Fig. 1. Absorption spectrum in solution and chemical structure of the cyclopalladated complex AZPON.
2. Experimental
2.1 Sample preparation
Samples consist of thin films of material sandwiched between two conducting (ITO) glasses. They were prepared by dissolving AZPON and polyisobutylmethacrylate (PIBMA), with a weight ratio AZPON:PIBMA=3:2, in chloroform. After solvent evaporation, the mixture was heated at 130°C for a few minutes and squeezed between the two glasses, controlling the thickness with 50 µm glass spacers. Nano-sized crystalline domains were formed when samples were cooled rapidly to room temperature. The homogeneity of samples and the effective formation of crystalline domains with sizes below the scattering limit in the visible were evaluated by x-ray diffraction, polarized optical microscopy and scanning and transmission electron microscopy.

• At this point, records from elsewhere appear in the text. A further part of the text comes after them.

-- ==== Sys2Proof/Machine/Lanes.lean ====
section
/-! DEFINITION. The recovery lanes (R363 to R389): fence, self-refresh hold, reset, retraining, resume, unfence, and
escalation. The start of a lane and its incident capture stand in Recovery. -/

namespace Sys2Proof.Machine

open Sys2Proof

/-- Recovery lane `p`. -/
def Hub.lane (h : Hub) (p : Nat) : LaneX := aGet (fun _ => {}) h.lanes p
/-- Change recovery lane `p`. -/
def Hub.modLane (p : Nat) (f : LaneX → LaneX) (h : Hub) : Hub :=
  { h with lanes := aPut (fun _ => {}) p (f (h.lane p)) h.lanes }
/-- The step a lane is in (R363). -/
def Hub.step (h : Hub) (p : Nat) : Nat := h.sget F.ANV_RCV_STATUS_step p
/-- A lane enters a step; RCV_STATUS shows it too. -/
def Hub.setStep (p st : Nat) (h : Hub) : Hub :=
  (h.sput F.ANV_RCV_STATUS_step p 0 st).put F.RCV_STATUS_steps 0 (setBits (h.get F.RCV_STATUS_steps) (4 * p) 4 st)
/-- The units of a partition. -/
def partitionUnits (p : Nat) : List Nat := (partitionDies p).flatMap unitsOf
/-- Some die of the partition is quenched. -/
def Hub.partitionQuenched (h : Hub) (p : Nat) : Bool := (partitionDies p).any h.dieQuenched
/-- A limit of `n` ticks that does not count while a die of the partition is quenched (R387). -/
def Hub.laneCountdown (h : Hub) (t p n : Nat) : Countdown := if h.partitionQuenched p then .paused n else .runs (t + n)
/-- Mark or clear a partition as between fence and unfence (R363, R41). -/
def Hub.setFenced (p : Nat) (b : Bool) (h : Hub) : Hub :=
  h.put F.HRT_STATE_partitions_recovering 0 (setBits (h.get F.HRT_STATE_partitions_recovering) p 1 (b2n b))

/-! ### Fence (R365, R366, R382) -/

/-- A fence reaches a unit (R174, R175, R387). -/
def Hub.fenceUnit (t p u : Nat) (h : Hub) : Hub :=
  match h.runState u with
  | .running | .haltPending | .halted | .haltedHolding =>
    ((h.abandonStep t u .fenced).changeState t u .fenced (causeOf 0x12 p)).resolveAll t u .fenced
  | .quenched => h.uput F.SPK_UNIT_STATE_resume u 3
  | _ => h

/-- The boundary of partition `p` closes: its units are FENCED, and its dies are in overhead (R365, R403). -/
def Hub.closeBoundary (t p : Nat) (h : Hub) : Hub :=
  let h := h.setFenced p true
  let h := (partitionUnits p).foldl (fun h u => h.fenceUnit t p u) h
  (h.openOvh (partitionDies p) { reason := ovhRecovery }).refreshState t

/-- The affected set of a partition (R382), in ascending order. -/
def Hub.affected (h : Hub) (p : Nat) : List Nat :=
  (List.range 2048).filter fun c => h.homeOf c == p || (h.ctx c).engines.any fun u => nodeOf (dieOf u) == p

/-- The partition is classified at F (R382). -/
def Hub.classify (p : Nat) (h : Hub) : Hub :=
  let cs := h.affected p
  let bad := cs.find? fun c => h.get F.RCV_MARK_state c == 3 || h.get F.RCV_MARK_state c == 0
  let cause := match bad with
    | some c => if h.get F.RCV_MARK_state c = 3 then 1 else 2
    | none => 0
  h.sput F.ANV_RCV_STATUS_class p 0 (if bad.isSome then 2 else 1)
    |>.sput F.ANV_RCV_CLASS_affected p 0 cs.length
    |>.sput F.ANV_RCV_CLASS_first_reload p 0 (bad.getD 0)
    |>.sput F.ANV_RCV_CLASS_first_valid p 0 (b2n bad.isSome)
    |>.sput F.ANV_RCV_CLASS_reload_cause p 0 cause

/-- Partition `p` is fenced at F (R365 to R367, R378, R382). DEDUCED (assumption 29): ANV_RCV_COUNT restarts at each
fence. -/
def Hub.fence (t p reason : Nat) (fenceOnly : Bool) (h : Hub) : Hub :=
  let kind := h.get F.WFG_ROOT_kind
  let root := if kind = 1 ∨ kind = 2 then 0x8000 + h.get F.WFG_ROOT_root else 0
  let h := (h.classify p).setReg .ANV_RCV_COUNT (spokeInst .ANV_RCV_COUNT p 0) 0
  let h := (h.setStep p 2).sput F.ANV_RCV_STATUS_reason p 0 reason
    |>.sput F.ANV_RCV_STATUS_sr_a p 0 0 |>.sput F.ANV_RCV_STATUS_sr_b p 0 0
    |>.sput F.ANV_RCV_STATUS_dram_kept p 0 1 |>.sput F.ANV_RCV_STATUS_incident_skipped p 0 0
    |>.sput F.ANV_RCV_STATUS_failed_links p 0 0 |>.sput F.ANV_RCV_TIME_fence_time p 0 t
  let h := h.modLane p fun _ => { fenceOnly, drain := some (h.laneCountdown t p (us 50)), root }
  (h.closeBoundary t p).sweep t

/-! ### Escalation (R386) -/

/-- A notice of R378 or R379: its last 16 bytes. -/
def Hub.laneNotice (t kind : Nat) (tail : List Byte) (h : Hub) : Hub :=
  h.fmNotice t kind (ofBytesLE (tail.take 8)) (ofBytesLE (tail.drop 8))

/-- Partition resets begun within the window that ends at `t` (R385). -/
def Hub.resetsIn (h : Hub) (t : Nat) : Nat :=
  (h.resetStarts.filter fun s => t ≤ s + secs (h.get F.RCV_CFG_esc_window_s)).length

/-- Steps 2 to 4 of R386: the hub enters RETIRED, PEER_RETIRED is sent, and a chip warm reset is asked for; a chip reset
sequence under way does not end this RETIRED. `p` is the partition being recovered, if one is, and `step` its step. -/
def Hub.enterRetired (t : Nat) (p : Option Nat) (step cause : Nat) (h : Hub) : Hub :=
  let h := (List.range 8).foldl (fun h q => (h.setStep q 10).modLane q fun _ => {})
    { h with retired := true, seq := h.seq.map fun (x : SeqX) => { x with unretires := false } }
  let h := ((h.put F.RCV_STATUS_retire_cause 0 cause).openOvh (List.range 32) { reason := ovhRetired }).checkpoint
  let h := h.refreshState t
  let h := h.laneNotice t 4 (bytesLE 1 (p.getD 0xFF) ++ bytesLE 1 cause ++ bytesLE 1 step ++ bytesLE 1 0
    ++ bytesLE 2 (h.resetsIn t) ++ bytesLE 10 0)
  let h := (h.alert 2).notify t { type := 5, body := bytesLE 8 cause ++ bytesLE 8 t, agent := none }
  ({ h with warmReq := some (t + ms 100), retrains := [] }).sweep t
/-- The chip is escalated with a cause (R386): every partition is fenced, and the hub retires. -/
def Hub.escalate (t : Nat) (p : Option Nat) (cause : Nat) (h : Hub) : Hub :=
  if h.retired then h
  else
    (((List.range 8).filter fun q => !h.fenced q).foldl (fun h q =>
      (h.sput F.ANV_RCV_TIME_fence_time q 0 t).closeBoundary t q) h).enterRetired t p ((p.map h.step).getD 0) cause
/-- The chip reset sequence fails and escalates, under steps 2 to 4 of R386 (R556). One that was to end RETIRED asks for a
warm reset again; in a hub that is RETIRED already the request stands. -/
def Hub.sequenceFails (t cause : Nat) (h : Hub) : Hub :=
  if h.retired && !((h.seq.map SeqX.unretires).getD false) then h else h.enterRetired t none 0 cause

/-! ### Unfence (R377, R378, R381) -/

/-- The boundary of partition `p` opens: FENCED units run (R377). -/
def Hub.openBoundary (t p : Nat) (h : Hub) : Hub :=
  let h := h.setFenced p false
  let h := (partitionUnits p).foldl (fun h u =>
    if h.runState u = .fenced then h.changeState t u .running (causeOf 0x13 p) else h) h
  (h.closeOvh (partitionDies p) fun x => x.reason = ovhRecovery).refreshState t

/-- After RESUME, the marks of the contexts homed on the partition return to UNKNOWN (R381). -/
def Hub.clearMarks (p : Nat) (h : Hub) : Hub :=
  ((List.range 2048).filter fun c => h.homeOf c == p && h.reg .RCV_MARK c != 0).foldl (fun h c =>
    h.setReg .RCV_MARK c 0) h

/-- PEER_FAULT (R378). -/
def Hub.peerFault (t p : Nat) (h : Hub) : Hub :=
  let st := fun f => h.sget f p
  h.laneNotice t 3 (bytesLE 1 p ++ bytesLE 1 (st F.ANV_RCV_STATUS_class) ++ bytesLE 1 (st F.ANV_RCV_STATUS_reason)
    ++ bytesLE 1 (st F.ANV_RCV_STATUS_dram_kept) ++ bytesLE 2 (h.lane p).root ++ bytesLE 2 (h.lane p).resets
    ++ bytesLE 4 (sat 32 ((t - st F.ANV_RCV_TIME_fence_time + ms 1 / 2) / ms 1))
    ++ bytesLE 1 (st F.ANV_RCV_STATUS_failed_links) ++ bytesLE 3 0)

/-- Partition `p` is unfenced (R377); `full` after RESUME, else from HELD. -/
def Hub.unfence (t p : Nat) (full : Bool) (h : Hub) : Hub :=
  let h := if h.sget F.ANV_RCV_STATUS_dram_kept p = 1 ∨ !full then h
    else
      let h := h.sput F.ANV_RCV_STATUS_class p 0 2
      if h.sget F.ANV_RCV_CLASS_reload_cause p = 0 then h.sput F.ANV_RCV_CLASS_reload_cause p 0 3 else h
  let h := (h.setStep p 0).openBoundary t p
  let h := if full then (h.clearMarks p).peerFault t p else h
  (h.modLane p fun _ => {}).sweep t

/-! ### Hold, reset, retraining (R369 to R375) -/

/-- The channel groups stop accepting requests and put the two stacks into self-refresh (R369). -/
def Hub.askHold (t p : Nat) (h : Hub) : Hub :=
  ((h.modLane p fun x => { x with hold := some (.runs (t + ms 1)), asked := true }).say (.selfRefresh (2 * p) true)).say
    (.selfRefresh (2 * p + 1) true)
/-- A lane enters HOLD; under a quench it waits for the Reheat release of its dies (R387). -/
def Hub.enterHold (t p : Nat) (h : Hub) : Hub :=
  let h := (h.setStep p 4).modLane p fun x => { x with incident := none }
  if h.partitionQuenched p then h else h.askHold t p

/-- What a spoke shows of a unit beside its run state returns to reset (R540). -/
def Hub.clearUnit (u : Nat) (h : Hub) : Hub :=
  [F.SPK_UNIT_STATE_resume, F.SPK_UNIT_STATE_stepping, F.SPK_UNIT_STATE_lock_held, F.SPK_UNIT_STATE_hold_sync,
    F.SPK_UNIT_STATE_silent, F.SPK_UNIT_STATE_steps_done].foldl (fun h f => h.uput f u 0) h
/-- A unit's reset begins (R174). -/
def Hub.resetUnit (t u : Nat) (part : Bool) (h : Hub) : Hub :=
  match h.runState u with
  | .quenched => h
  | .resetting => h.modUnit u fun x => { x with partReset := part || x.partReset, resetDue := none }
  | _ =>
    ((h.abandonStep t u .resetting).changeState t u .resetting (causeOf 0x14 (b2n part))).resolveAll t u .resetting
      |>.modUnit u fun x => { x with partReset := part, resetDue := none, probeDue := none }

/-- A partition reset returns what lacks the letter P (R18, R540) in the blocks of the partition's spokes. A unit's run
state is RESETTING instead (R371), and what the package-wide RCV_STATUS and RCV_MARK_c show of the lane and of the
contexts follows R363 and R381. DEDUCED (assumption 55). -/
def Hub.resetSpokes (p : Nat) (h : Hub) : Hub :=
  h.resetRegs .p fun r i => r != .SPK_UNIT_STATE && onSpokes (partitionDies p) r i

/-- Steps 1 and 2 of R371: every unit is RESETTING and the links go DOWN. -/
def Hub.assertReset (t p : Nat) (h : Hub) : Hub :=
  let h := h.say (.partitionReset p true)
  let h := ((partitionUnits p).foldl (fun h u => (h.resetUnit t u true).clearUnit u) h).resetSpokes p
  let h := (List.range 6).foldl (fun h k => h.linkDown t (6 * p + k)) h
  (h.peerHold t).modLane p fun x => { x with release := some (t + ms 1), check := none }

/-- A lane enters RESET (R371, R376, R385): the start is recorded, and the reset that reaches esc_limit escalates. -/
def Hub.enterReset (t p : Nat) (h : Hub) : Hub :=
  let h := { h with resetStarts := (h.resetStarts ++ [t]).drop (h.resetStarts.length - 14) }
  let n := h.resetsIn t
  let h := (h.put F.RCV_ESC_in_window 0 n).bump F.RCV_ESC_resets_total 0 1
  if h.get F.RCV_CFG_esc_limit ≤ n then h.escalate t (some p) 1
  else
    let h := (h.setStep p 5).modLane p fun x => { x with
      hold := none, resets := n, repeated := false, limit := some (t + secs (h.get F.RCV_CFG_partition_limit_s)) }
    (h.assertReset t p).partitionSync t p

/-- A training record as the sequencer codes it (R374): predictive, PREV, 16-bit lanes, PACKED. -/
def codeSeed (record : List Byte) : List Byte := predCode true false 0 record
/-- A seed decodes to a record (R374). -/
def seedOk (bs : List Byte) : Bool :=
  match decodeAll 2 4096 bs with
  | .ok r => r.length == 4096
  | .error _ => false

/-- A lane enters RETRAIN (R373, R374): four channel groups and six links train; a seed that fails to decode goes. -/
def Hub.enterRetrain (t p : Nat) (h : Hub) : Hub :=
  let h := { h with seeds := h.seeds.filter fun e => e.1 / 4 ≠ p || seedOk e.2 }
  let h := (h.setStep p 6).modLane p fun x => { x with
    check := none, mem := (List.range 4).map fun k => (4 * p + k, 0), links := (List.range 6).map fun k => (6 * p + k, 0) }
  (List.range 6).foldl (fun h k => h.setLink t (6 * p + k) 1) h

/-- A lane enters RESUME: the stacks leave self-refresh (R375). -/
def Hub.enterResume (p : Nat) (h : Hub) : Hub :=
  ((h.setStep p 7).say (.selfRefresh (2 * p) false)).say (.selfRefresh (2 * p + 1) false)

/-- A lane passes to its next step when its present one has ended. During a handover it waits for the handover instant
(R388), and the start of RESET for the Reheat release (R387). -/
def Hub.laneProgress (t p : Nat) (h : Hub) : Hub :=
  let x := h.lane p
  if h.failover then h
  else
    match x.escalate with
    | some cause => h.escalate t (some p) cause
    | none =>
      match h.step p with
      | 3 => if x.incident.isNone then h.enterHold t p else h
      | 4 =>
        let both := h.sget F.ANV_RCV_STATUS_sr_a p == 1 && h.sget F.ANV_RCV_STATUS_sr_b p == 1
        if x.asked && (both || x.holdOver) && !h.partitionQuenched p then h.enterReset t p else h
      | 6 => if x.mem.isEmpty && x.links.isEmpty then h.enterResume p else h
      | 7 => if x.resumed then h.unfence t p true else h
      | _ => h

/-- The chip is escalated by lane `p`, at the handover instant if one is under way (R388). -/
def Hub.laneEscalates (t p cause : Nat) (h : Hub) : Hub :=
  (h.modLane p fun x => { x with escalate := some (x.escalate.getD cause) }).laneProgress t p

/-- The incident capture that a lane waits for has closed (R368). -/
def Hub.incidentClosed (t k : Nat) (h : Hub) : Hub :=
  (List.range 8).foldl (fun h p =>
    if h.step p = 3 ∧ (h.lane p).incident = some k then
      (h.modLane p fun x => { x with incident := none }).laneProgress t p
    else h) h

/-! ### The quench line and the lanes (R387) -/

/-- Dies are asserted: the limits of lanes with a quenched die stop. -/
def Hub.lanesPause (t : Nat) (h : Hub) : Hub :=
  (List.range 8).foldl (fun h p =>
    if h.partitionQuenched p then
      h.modLane p fun x => { x with drain := x.drain.map (Countdown.pause t), hold := x.hold.map (Countdown.pause t) }
    else h) h
/-- Dies are released: the limits of lanes without a quenched die go on, and what waited starts. -/
def Hub.lanesGo (t : Nat) (h : Hub) : Hub :=
  (List.range 8).foldl (fun h p =>
    if h.partitionQuenched p then h
    else
      let h := h.modLane p fun x => { x with drain := x.drain.map (Countdown.go t), hold := x.hold.map (Countdown.go t) }
      let h := if h.step p = 4 ∧ !(h.lane p).asked then h.askHold t p else h
      h.laneProgress t p) h

end Sys2Proof.Machine
end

2.2 Ellipsometric measurements
Light-induced birefringence was measured by an ellipsometric technique, by using light at 633 nm. In such experiments, one beam (intensity around 1.5 W/cm2) illuminates the sample at normal incidence overlapping with a second weaker probe beam with a 10 µW/cm2 intensity and at a 45° angle with respect to the sample normal (see Fig. 2). The polarization of the probe beam forms an angle of 45° with the p-plane, i.e. the plane formed by the beam itself and the sample normal. Beyond the sample, the probe beam crosses a Soleil-Babinet compensator, a second polarizer at 90° with respect to the first one and finally a photodiode detector. Before being exposed to the intense light beam, the sample is optically isotropic and no intensity from the probe beam can be detected. In the presence of a light-induced birefringence, the sample will act as a retardation plate and, as described in the following sections, the intensity detected by the photodiode will be a function of the birefringence. The compensator is used to adjust the relative phase difference between the s and the p polarizations in order to obtain the sign of the birefringence. In the experiments described in this article, the polarization of the writing beam is at 45° with respect to the p-plane. However, results do not change if other polarizations are used.
Fig. 2. The experimental set-up used to measure light-induced birefringence in the nanocrystalline dispersions of AZPON in a polyisobuthylmethacrylate matrix.
2.3 Transient current measurements
Evidence for charge photogeneration with no applied electric field was obtained by a transient current measurement method. Samples were connected to a power supply, with a resistor R (much lower than the internal resistance of the sample) in series. An oscilloscope was used to measure the voltage drop across the resistor, which is proportional to the current passing in the circuit. In our experiments R=1 MΩ was used, while the resistance of the samples was always higher than 100 MΩ. Samples were illuminated and, after the light was turned off, an electric field was applied while monitoring the current flow with the oscilloscope. The delay between the light turn-off and the field turn-on ranged between a few ms and 1 hr. The light source was a He-Ne laser at λ=633 nm and the intensity of the beam was around 1.5 W/cm2. Exposure times ranged between a few hundred ms and several minutes and the intensity of the applied field was E=5 V/µm.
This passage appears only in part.